AVAILABLE DATA:
/-- Settles O12: signal by signal from the columns; an unassigned number selects no row. -/
theorem controlRecordFollowsTheTable : Obligations.ControlRecordFollowsTheTable := by
  refine ⟨fun w op hop => ?assigned, fun c w hv => ?unassigned⟩
  case assigned =>
    have hrow : Config.default.usesOf op = op.defaultUses := Config.usesOf_eq_defaultUses rfl op
    rw [ctl_of_opOfCode_eq_some hop]
    simp only [Config.ctl, hrow, beq_iff_eq]
    refine ⟨f56_eq_read_iff op, f56_eq_write_iff op, sr1_iff op, bSel_eq_imm_iff op _,
      bSel_eq_sr2_iff op _, req_iff op, isSome_ccSource_iff rfl op, ccSource_eq_ord_iff rfl op, ?_⟩
    cases op.defaultUses.f56 <;> rfl
  case unassigned =>
    have hnone : c.opOfCode (decodeFields w).op = none := by simpa [decOutput] using hv
    exact ctl_of_opOfCode_eq_none hnone

end Sys2Proof
end

section
/-! The flag computations and the unit `CCU` (R150 to R156): an ordering, `Match`, the flag register, and
the sign of a result. -/

namespace Sys2Proof.Machine

/-! ### Orderings, `Match` and the unit -/

/-- Settles O14: `CCofOrd` by its equations, `Match` as the OR of the three requested flags. -/
theorem orderingFlagsAndMatch : Obligations.OrderingFlagsAndMatch := by
  refine ⟨fun c => ⟨rfl, rfl, rfl, rfl, fun hc => ?_⟩, fun r c => ?_, fun c => ?_, fun r => ?_, fun c => ?_⟩
  · obtain ⟨-, -, -, -, hun, -⟩ := hc
    exact hun
  · simp [ccMatch, or_assoc]
  · simp [ccMatch, CC.none]
  · simp [ccMatch, CC.none]
  · simp [ccMatch]

/-- The port value of an ordering carries that ordering (R130). -/
@[simp] theorem orderOfPort_portOfOrder (o : CmpOrder) : orderOfPort (portOfOrder o) = o := by
  cases o <;> rfl

/-- Settles O15: by the two selects of the unit. -/
theorem flagRegisterHoldsOrTakes : Obligations.FlagRegisterHoldsOrTakes := by
  intro c cc i
  refine ⟨fun hr _ => ?reset, fun hr hw => ?take, fun hr hw => ?hold, fun hs => ?int,
    fun hs o ho => ?ord, rfl, rfl⟩
  case reset => simp [ccuNext, hr]
  case take => simp [ccuNext, hr, hw, ccuOutput]
  case hold => simp [ccuNext, hr, hw]
  case int => simp [ccuOutput, ccuNew, hs]
  case ord => simp [ccuOutput, ccuNew, hs, ho]

/-! ### The sign of a result -/

theorem ccOfInt_n_iff (r : Cell) : (ccOfInt r).n = true ↔ r.toInt < 0 := by
  have hmsb : (ccOfInt r).n = r.msb := (BitVec.msb_eq_getLsbD_last r).symm
  simp [hmsb, BitVec.msb_eq_toInt]

theorem ccOfInt_z_iff (r : Cell) : (ccOfInt r).z = true ↔ r = 0#64 := by
  simp [ccOfInt]

theorem ccOfInt_p_iff (r : Cell) : (ccOfInt r).p = true ↔ 0 < r.toInt := by
  have hz : r ≠ 0#64 ↔ r.toInt ≠ 0 := by
    rw [Ne, ← BitVec.toInt_inj, BitVec.toInt_zero]
  have hp : (ccOfInt r).p = true ↔ ¬(ccOfInt r).n = true ∧ r ≠ 0#64 := by simp [ccOfInt]
  rw [hp, ccOfInt_n_iff, hz]
  omega

/-- Exactly one flag of an integer result is set (R151). -/
theorem ccOfInt_cases (r : Cell) : ccOfInt r = ⟨true, false, false⟩
    ∨ ccOfInt r = ⟨false, true, false⟩ ∨ ccOfInt r = ⟨false, false, true⟩ := by
  by_cases hz : r = 0#64
  · subst hz
    decide
  · cases hn : r.getLsbD 63 <;> simp [ccOfInt, hn, hz]

end Sys2Proof.Machine
end

section
/-! The flags after an instruction and after a step (R107, R151, R153, R158): a trap and an opcode that is
no flag writer leave them, and an instruction with a result takes them from the cell it writes. -/

namespace Sys2Proof.Machine

open Sys2Proof.Claims

/-! ### The opcodes with a result -/

/-- An instruction names a register for its result iff its opcode has one (R105). -/
theorem isSome_resultReg (i : Instr) : (resultReg i).isSome = i.op.hasResult := by
  cases i <;> rfl

/-- The flag source of an instruction with a result is what `CC_WRITERS` lists for it (R107). -/
theorem ccSource_of_resultReg {i : Instr} {rd : Reg} (h : resultReg i = some rd) (c : Config) :
    c.ccSource i.op = c.ccWriters.lookup i.op := by
  have hres : i.op.hasResult = true := by rw [← isSome_resultReg, h, Option.isSome_some]
  simp [Config.ccSource, hres]

/-- A store-like instruction has no result (R105). -/
theorem resultReg_of_mem_storeOps {i : Instr} (h : i.op ∈ storeOps) : resultReg i = none := by
  have hstore : ∀ op ∈ storeOps, op.hasResult = false := by decide
  exact Option.not_isSome_iff_eq_none.mp (by simp [isSome_resultReg, hstore _ h])

/-! ### The flags after an effect -/

section
variable {s t : State} {i : Instr} {rd : Reg}

/-- An instruction takes a trap, or keeps the run state, or halts (R346, R400). -/
theorem Effect.runState_cases (h : Effect s i t) : (∃ c info, t = s.takeTrap c info)
    ∨ t.runState = s.runState ∨ t.runState = .halted := by
  cases h with
  | trap => exact .inl ⟨_, _, rfl⟩
  | halt => exact .inr (.inr rfl)
  | _ => exact .inr (.inl rfl)

/-- An instruction that is no flag writer leaves the flags (R107, R158). -/
theorem Effect.cc_of_ccSource_eq_none (h : Effect s i t) (hsrc : s.cfg.ccSource i.op = none) :
    t.cc = s.cc := by
  obtain hcc | ⟨r, o, hcc⟩ := h.cc_cases
  · exact hcc
  · exact hcc.trans (State.newCC_none r o hsrc)

/-- An instruction with a result, POP apart, that completes has the flags of the cell in its
destination, as `CC_WRITERS` has them (R107, R153). -/
theorem Effect.cc_of_resultReg (h : Effect s i t) (hrd : resultReg i = some rd) (hpop : i.op ≠ .pop)
    (ht : t.trapped = false) (hin : i = .getc rd → s.input ≠ []) :
    ∃ o, t.cc = s.newCC i.op (t.reg rd) o := by
  cases h with
  | trap => cases ht
  | result hrd' | drawnResult hrd' | compare hrd' =>
    cases hrd.symm.trans hrd'
    exact ⟨_, congrArg (s.newCC i.op · _) (State.reg_setReg_same ..).symm⟩
  | gotByte =>
    cases hrd
    exact ⟨_, congrArg (s.newCC .getc · _) (State.reg_setReg_same ..).symm⟩
  | waitInput rd' hnil =>
    cases hrd
    exact absurd hnil (hin rfl)
  | pop => exact absurd rfl hpop
  | store hi =>
    rw [resultReg_of_mem_storeOps hi] at hrd
    cases hrd
  | _ => cases hrd

end

/-! ### POP -/

theorem eq_pop_of_op {i : Instr} {rd : Reg} (hop : i.op = .pop) (hrd : resultReg i = some rd) :
    i = .pop rd := by
  cases i with
  | pop rd' =>
    cases hrd
    rfl
  | _ => cases hop

/-- POP traps or loads a cell, writes it to its destination and decrements R14 (R264). -/
theorem exec_pop_cases {s t : State} {rd : Reg} (h : exec (.pop rd) s = .next t) :
    t.trapped = true ∨ ∃ v, t = s.popWith rd v := by
  cases h
  split
  case isTrue => exact .inl rfl
  case isFalse =>
    obtain ⟨-, ht⟩ | ⟨-, ht⟩ := s.withLoad_cases (s.reg Reg.sp) (s.popWith rd)
    · exact .inr ⟨_, ht⟩
    · exact .inl (by rw [ht]; rfl)

/-- POP R14 leaves the loaded cell, decremented (R264). -/
theorem State.reg_popWith_sp (s : State) (v : Cell) :
    (s.popWith Reg.sp v).reg Reg.sp = v - 1#64 := by
  simp [State.popWith]

/-- POP into another register leaves the loaded cell there (R264). -/
theorem State.reg_popWith_of_ne (s : State) {rd : Reg} (h : rd ≠ Reg.sp) (v : Cell) :
    (s.popWith rd v).reg rd = v := by
  simp [State.popWith, State.reg_setReg_ne _ _ h]

/-- The flags after POP are those of the loaded cell, as `CC_WRITERS` has them (R107, R264). -/
theorem State.popWith_cc (s : State) (rd : Reg) (v : Cell) :
    (s.popWith rd v).cc = s.newCC .pop v (orderOfPort (Config.resultOrder .pop v)) := rfl

/-- Settles O13: the sign of a cell read as an integer; POP by its own rule, every other instruction
by its effect. -/
theorem resultFlagsAreTheSign : Obligations.ResultFlagsAreTheSign := by
  refine ⟨fun r => ⟨ccOfInt_n_iff r, ccOfInt_z_iff r, ccOfInt_p_iff r, ccOfInt_cases r⟩,
    fun s t i rd hlook hrd h ht hin => ?_⟩
  have hsrc : s.cfg.ccSource i.op = some .int := (ccSource_of_resultReg hrd s.cfg).trans hlook
  by_cases hpop : i.op = .pop
  · obtain ⟨rfl⟩ : i = .pop rd := by cases i <;> simp_all [Instr.op, resultReg]
    obtain htrap | ⟨v, rfl⟩ := exec_pop_cases h
    · simp [htrap] at ht
    · rw [State.popWith_cc, State.newCC_int (op := .pop) _ _ hsrc]
      refine congrArg ccOfInt ?_
      split
      case isTrue hsp =>
        cases hsp
        exact (BitVec.sub_add_cancel v 1#64).symm.trans (congrArg (· + 1#64) (s.reg_popWith_sp v).symm)
      case isFalse hne => exact (s.reg_popWith_of_ne (fun hsp => hne (congrArg Instr.pop hsp)) v).symm
  · obtain ⟨o, hcc⟩ := (exec_effect h).cc_of_resultReg hrd hpop ht hin
    have hne : i ≠ .pop 14#4 := fun hi => hpop (by rw [hi]; rfl)
    rw [hcc, State.newCC_int _ _ hsrc, if_neg hne]

/-! ### Every step -/

@[simp] theorem State.illegal_cc (s : State) (w : Word) : (s.illegal w).cc = s.cc := by
  obtain ⟨-, h⟩ | ⟨-, h⟩ := s.illegal_cases w <;> simp [h]

/-- A trap that a RUNNING machine takes leaves the flags (R158, R412). -/
theorem Effect.cc_of_trapped {s t : State} {i : Instr} (h : Effect s i t)
    (hr : s.runState = .running) (ht : t.trapped = true) : t.cc = s.cc := by
  obtain ⟨c, info, rfl⟩ | hrun | hrun := h.runState_cases
  · rfl
  · simp [State.trapped, hrun, hr] at ht
  · simp [State.trapped, hrun] at ht

/-- Settles O55: by the four ways a step answers, the fetched instruction by its effect. -/
theorem onlyWritersChangeTheFlags : Obligations.OnlyWritersChangeTheFlags := by
  intro s t h hkeep
  obtain ⟨-, rfl⟩ | ⟨-, -, rfl⟩ | ⟨w, r, -, -, -, rfl⟩ | ⟨i, hi, hexec⟩ := step_cases h
  · rfl
  · rfl
  · exact s.advance.illegal_cc w
  · obtain htrap | hnone := hkeep
    · obtain ⟨hr, -⟩ := hi
      exact (exec_effect hexec).cc_of_trapped hr htrap
    · exact (exec_effect hexec).cc_of_ccSource_eq_none (hnone i hi)

end Sys2Proof.Machine
end

section
/-! The step and the unit `CCU` (R132, R150 to R156): with the control record of the fetched word on its
ports the unit computes the flags, the compare result and the jump decision of the step. -/

namespace Sys2Proof.Machine

open Sys2Proof.Claims

/-! ### The unit under a control record -/

/-- The ports of the unit in a step without reset: the write signals of a control record, a result, an
ordering and the request (R130). -/
def ccuPorts (ctl : Ctl) (res : Cell) (o : CmpOrder) (req : CC) : CcuInput :=
  ⟨false, ctl.ccWe, ctl.ccSel, res, portOfOrder o, req⟩

/-- Under the record of an opcode the unit holds after the step what `CC_WRITERS` has for it (R150). -/
theorem ccuNext_ctl (s : State) (op : Op) (immf : Bool) (res : Cell) (o : CmpOrder) (req : CC) :
    ccuNext s.cfg s.cc (ccuPorts (s.cfg.ctl op immf) res o req) = s.newCC op res o := by
  obtain ⟨hsrc, h⟩ | ⟨hsrc, h⟩ | ⟨hsrc, h⟩ := s.newCC_cases op res o <;>
    simp [h, ccuPorts, ccuNext, ccuNew, Config.ctl, hsrc]

/-- The record writes the flags from the result iff the opcode's source is `int` (R143). -/
theorem ccSource_eq_int_of_ctl {c : Config} {op : Op} {immf : Bool} (hwe : (c.ctl op immf).ccWe = true)
    (hsel : (c.ctl op immf).ccSel = false) : c.ccSource op = some .int := by
  rcases hsrc : c.ccSource op with _ | _ | _ <;> simp_all [Config.ctl]

theorem ccSource_eq_ord_of_ctl {c : Config} {op : Op} {immf : Bool}
    (hsel : (c.ctl op immf).ccSel = true) : c.ccSource op = some .ord := by
  simpa [Config.ctl] using hsel

/-- With the source `ord` a compare writes `cmp_match` as 1 or 0 (R155). -/
theorem compareCell_eq_cmpMatch {s : State} {ctl : Ctl} (hsel : ctl.ccSel = true) (res : Cell)
    (o : CmpOrder) (req : CC) : s.compareCell req o =
      if (ccuOutput s.cfg s.cc (ccuPorts ctl res o req)).cmpMatch then 1#64 else 0#64 := by
  simp [State.compareCell, cellOfBool, ccuOutput, ccuNew, ccuPorts, hsel]

/-! ### The fetched instruction by default -/

/-- The register that an instruction built from fields writes its result to is that of `dr` (R105). -/
theorem resultReg_instrOf (u : UseRow) (op : Op) (f : Fields) :
    resultReg (instrOf u op f) = if op.hasResult then some f.dr else none := by
  cases op <;> rfl

/-- A flag writer has a result (R107). -/
theorem hasResult_of_ccSource {c : Config} {op : Op} {k : CcSource} (h : c.ccSource op = some k) :
    op.hasResult = true := by
  by_contra hres
  simp [Config.ccSource, hres] at h

/-- A compare ends in `writeCompare` with the request and the register of its fields (R240, R241). -/
theorem exists_writeCompare_of_exec {s t : State} {u : UseRow} {op : Op} {f : Fields}
    (hop : op ∈ [Op.cmpI, .cmpF]) (h : exec (instrOf u op f) s = .next t) :
    ∃ o, t = s.writeCompare op f.req f.dr o := by
  obtain rfl | rfl : op = .cmpI ∨ op = .cmpF := by simpa using hop
  · cases h
    exact ⟨_, rfl⟩
  · cases h
    exact ⟨_, rfl⟩

section
variable {c : Config} {op : Op} (f : Fields)

/-- By default an opcode with a result sees the register of `dr` (R105). -/
theorem dr_used_of_hasResult (hc : c.AtDefaults) (h : op.hasResult = true) :
    (f.used c op).dr = f.dr := by
  obtain ⟨-, huses, -⟩ := hc
  have hrow : (c.usesOf op).f56 = .write := by
    simpa [Config.usesOf_eq_defaultUses huses, Op.hasResult] using h
  simp [Fields.used, hrow]

/-- By default the compares and JMP see the request flags (R105). -/
theorem req_used_of_mem (hc : c.AtDefaults) (h : op ∈ [Op.cmpI, .cmpF, .jmp]) :
    (f.used c op).req = f.req := by
  obtain ⟨-, huses, -⟩ := hc
  have hrow : (c.usesOf op).req = true := by
    rw [Config.usesOf_eq_defaultUses huses]
    exact (req_iff op).mpr h
  simp [Fields.used, hrow]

GOAL OF THE EXERCISE:
From the entries above, give again exactly the lines running from the line with "exec (.pop rd)" to the line with "obtain ⟨-, ht⟩"; include both of those lines.

ANSWER TO THE PROBLEM:
theorem exec_pop_cases {s t : State} {rd : Reg} (h : exec (.pop rd) s = .next t) :
    t.trapped = true ∨ ∃ v, t = s.popWith rd v := by
  cases h
  split
  case isTrue => exact .inl rfl
  case isFalse =>
    obtain ⟨-, ht⟩ | ⟨-, ht⟩ := s.withLoad_cases (s.reg Reg.sp) (s.popWith rd)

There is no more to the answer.